2009 Latest Caselaw 1180 Del

Citation : 2009 Latest Caselaw 1180 Del
Judgement Date : 6 April, 2009

Delhi High Court
Sh. Krishan Kumar Jain & Anr. vs Sh. Nathu Lal & Ors. on 6 April, 2009
Author: Kailash Gambhir
*              IN THE HIGH COURT OF DELHI AT NEW DELHI

+                     FAO No. 194/1998

                            Judgment reserved on: 09.04.2008
%                           Judgment delivered on: 6.4.2009


Sh. Krishan Kumar Jain & Anr.                         ......... Appellant
                            Through: Mr. O.P. Goyal, Adv.

               versus


Sh. Nathu Lal & Ors.                              ..... Respondents
                            Through: Mr. Pankaj Seth, Adv.



CORAM:
HON'BLE MR. JUSTICE KAILASH GAMBHIR

1.       Whether the Reporters of local papers may
         be allowed to see the judgment?                              No

2.       To be referred to Reporter or not?                           No

3.       Whether the judgment should be reported
         in the Digest?                                               No


KAILASH GAMBHIR, J.

1. The present appeal arises out of the award dated 30.9.1997

of the Motor Accident Claims Tribunal whereby the Tribunal

awarded a lump sum amount of Rs.20,000/- along with interest @

12% per annum to the claimants.

2. The brief conspectus of the facts is as follows:

3. On 11.12.1980, deceased Vinay Jain was travelling in a DTC

bus bearing registration no. DHP-2845 plying on route no. 153

from Rajinder Nagar to Subzi mandi Chowk. When the bus

reached Roshanara Road, the deceased was standing on the foot

board of the bus as he wanted to get down at Subzi Mandi

Chowk. In the meanwhile, truck bearing registration no. RJX-1352

was suddenly reversed by R-1 , Nathu Lal without blowing any

horn or warning or without there being anybody at the backside

of the truck to guide R1 or to warn him about the traffic moving

on the road. As the bus was passing on the road, the back

portion of the truck struck the deceased. As a result, the

deceased fell down on the road and received fatal injuries and he

succumbed to those injuries later on.

4. A claim petition was filed on 28.4.1981 and an award was

made on 30.9.1997. Aggrieved with the said award enhancement

is claimed by way of the present appeal.

5. Sh. O.P. Goyal, counsel for the appellants contended that

the tribunal erred in holding the deceased to be negligent to the

extent of 30% and stated that Ld. Tribunal ought to have held R1,

Nathu Lal wholly responsible for the accident. The counsel

submitted that travelling on foot-board by itself does not

constitute negligence and in this connection, he has referred to

the case decided by Hon'ble Delhi High Court reported as MCD

vs. Kuldip Lal Bhandari, 1971 ACJ Page 131. It is further

urged that the fall in the value of money has not been noticed by

the Ld. Judge while fixing the quantum of compensation payable

to the appellants for the death of their son. The counsel also

raised the contention that the rate of interest allowed by the

tribunal is on the lower side and the tribunal should have allowed

simple interest @ 15% per annum from the date of filing of the

petition till payment in place of only 12% per annum, in view of

the Supreme Court Judgment reported as 1991 ACJ page 3. It

was further submitted that the directions of Ld. Tribunal directing

the amount of interest payable to be kept in FD in the name of

appellants for a period of two years is unwarranted and

untenable in law and same should be modified.

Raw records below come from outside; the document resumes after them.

-- ==== Sys2Proof/Machine/Task.lean ====
section
/-!
DEFINITION. Tasks (12): records, method tables, the teller's reading, matching and placing, completion, and the four
instructions of major 0x3D.
-/
namespace Sys2Proof.Machine

/-! ### Records (R304 to R306) -/

def tIdle : Nat := 0
def tSubmitted : Nat := 1
def tPending : Nat := 2
def tReady : Nat := 3
def tMatched : Nat := 4
def tUnmatched : Nat := 5
def tRunning : Nat := 6
def tDone : Nat := 7

def taskMax (s : State) (ctx : Nat) : Nat := fld (ctxWord s ctx 0xA0) 32 32
def arenaUnits (s : State) (ctx : Nat) : Nat := fld (ctxWord s ctx 0xA8) 0 32

/-- The address of a task index, and the index of an address (R304). -/
def taskVa (s : State) (ctx idx : Nat) : Word := w64 (areaBase s ctx 12 + 64 * idx)
def taskIdx (s : State) (ctx : Nat) (r : Word) : Nat := (r.toNat - areaBase s ctx 12) / 64

/-- A doubleword of a record, and its writing at the home. -/
def tw (s : State) (ctx : Nat) (r : Word) (i : Nat) : Word := v64 s ctx (r.toNat + 8 * i)
def putTw (ctx : Nat) (r : Word) (i : Nat) (v : Word) (s : State) : State := vput64 ctx (r.toNat + 8 * i) v s

def taskState (s : State) (ctx : Nat) (r : Word) : Nat := fld (tw s ctx r 0) 48 4
def taskOp (s : State) (ctx : Nat) (r : Word) : Nat := fld (tw s ctx r 0) 0 12
def taskPrio (s : State) (ctx : Nat) (r : Word) : Nat := fld (tw s ctx r 0) 12 2
def taskPending (s : State) (ctx : Nat) (r : Word) : Nat := fld (tw s ctx r 0) 16 16
def taskQueue (s : State) (ctx : Nat) (r : Word) : Nat := fld (tw s ctx r 0) 32 4

/-- Sets bits of doubleword 0. -/
def setTw0 (ctx : Nat) (r : Word) (lo n v : Nat) (s : State) : State := putTw ctx r 0 (setFld (tw s ctx r 0) lo n v) s
def setTaskState (ctx : Nat) (r : Word) (st : Nat) (s : State) : State := setTw0 ctx r 48 4 st s

/-- Handle A, B, C or D (0 to 3). -/
def taskHandle (s : State) (ctx : Nat) (r : Word) (x : Nat) : Nat := fld (tw s ctx r (1 + x / 2)) (32 * (x % 2)) 32
def setTaskHandle (ctx : Nat) (r : Word) (x h : Nat) (s : State) : State :=
  putTw ctx r (1 + x / 2) (setFld (tw s ctx r (1 + x / 2)) (32 * (x % 2)) 32 h) s

/-- The indices of an overflow chain from a record on, through at most n records (R306). -/
def overflowFields (s : State) (ctx : Nat) : Nat → Nat → List (Word × Nat × Nat)
  | 0, _ => []
  | n + 1, idx =>
    if idx = 0 then []
    else
      let r := taskVa s ctx idx
      (List.range 21).map (fun i => (r, i / 3, 20 * (i % 3))) ++ overflowFields s ctx n (fld (tw s ctx r 7) 0 20)

/-- The successor fields of a record in order: where each lies (R306). -/
def succFields (s : State) (ctx : Nat) (r : Word) : List (Word × Nat × Nat) :=
  [(r, 3, 0), (r, 3, 20), (r, 3, 40), (r, 4, 0)] ++ overflowFields s ctx (taskMax s ctx) (fld (tw s ctx r 4) 20 20)

def fieldIdx (s : State) (ctx : Nat) (f : Word × Nat × Nat) : Nat := fld (tw s ctx f.1 f.2.1) f.2.2 20

/-- The successors of a record in order (R306). -/
def successors (s : State) (ctx : Nat) (r : Word) : List Nat :=
  ((succFields s ctx r).map (fieldIdx s ctx)).filter (fun i => i != 0)

/-! ### Queues (R314, R315) -/

def promoteOf (s : State) (ctx : Nat) : Nat := Nat.max 1000 (ctxAt s ctx).promote.toNat

/-- The chiplet whose teller a record goes to (R314). -/
def tellerFor (s : State) (ctx queue chip : Nat) : Nat :=
  let mask := (rdByte s (ctxField s ctx (0xB0 + queue))).toNat
  if bits mask chip 1 = 1 then chip else ((List.range 8).find? (fun c => bits mask c 1 == 1)).getD 0

/-- The place of a task queue's next entry (R314, R399). -/
def taskqVa (s : State) (ctx k : Nat) : Nat :=
  queueVa (areaBase s ctx 2) (taskMax s ctx) k ((ctxAt s ctx).taskAt.get 0 k)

6. Per Contra Mr. Pankaj Seth, counsel for respondent

insurance company submitted that there is no illegality in the

impugned award. Counsel further contended that award passed

by Tribunal is absolutely fair, just and reasonable and no fault can

be found with the same warranting interference by this court.

7. I have heard the learned counsel for the parties and

perused the record.

8. The assessment of damages to compensate the dependants

is beset with difficulties because while doing so, many

imponderables have to be taken in to account, e.g., the life

expectancy of the deceased and the dependants, the amount

that the deceased would have earned during the remainder of his

life, the amount that he would have contributed to the

dependants during that period, the chances that the deceased

may not have lived or the dependants may not live up to the

estimated remaining period of their life expectancy, the chances

that the deceased might have got better employment or income

or might have lost his employment or income altogether. The

manner of arriving at the damages is to ascertain the net income

of the deceased available for the support of himself and his

dependants, and to deduct therefrom such part of his income as

the deceased was accustomed to spend upon himself, as regards

both self-maintenance and pleasure, and to ascertain what part

of his net income the deceased was accustomed to spend for the

benefit of the dependants. Then that should be capitalised by

multiplying it by a figure representing the proper number of

year's purchase. In this relation, the Apex Court has held in

plethora of judgments that the multiplier method is the best

method.

9. In this regard in G.M., Kerala SRTC v. Susamma

Thomas, (1994) 2 SCC 176 the Hon'ble Apex Court observed

as under:

"12. There were two methods adopted for determination and for calculation of compensation in fatal accident actions, the first the multiplier mentioned in Davies case3 and the second in Nance v. British Columbia Electric Railway Co. Ltd.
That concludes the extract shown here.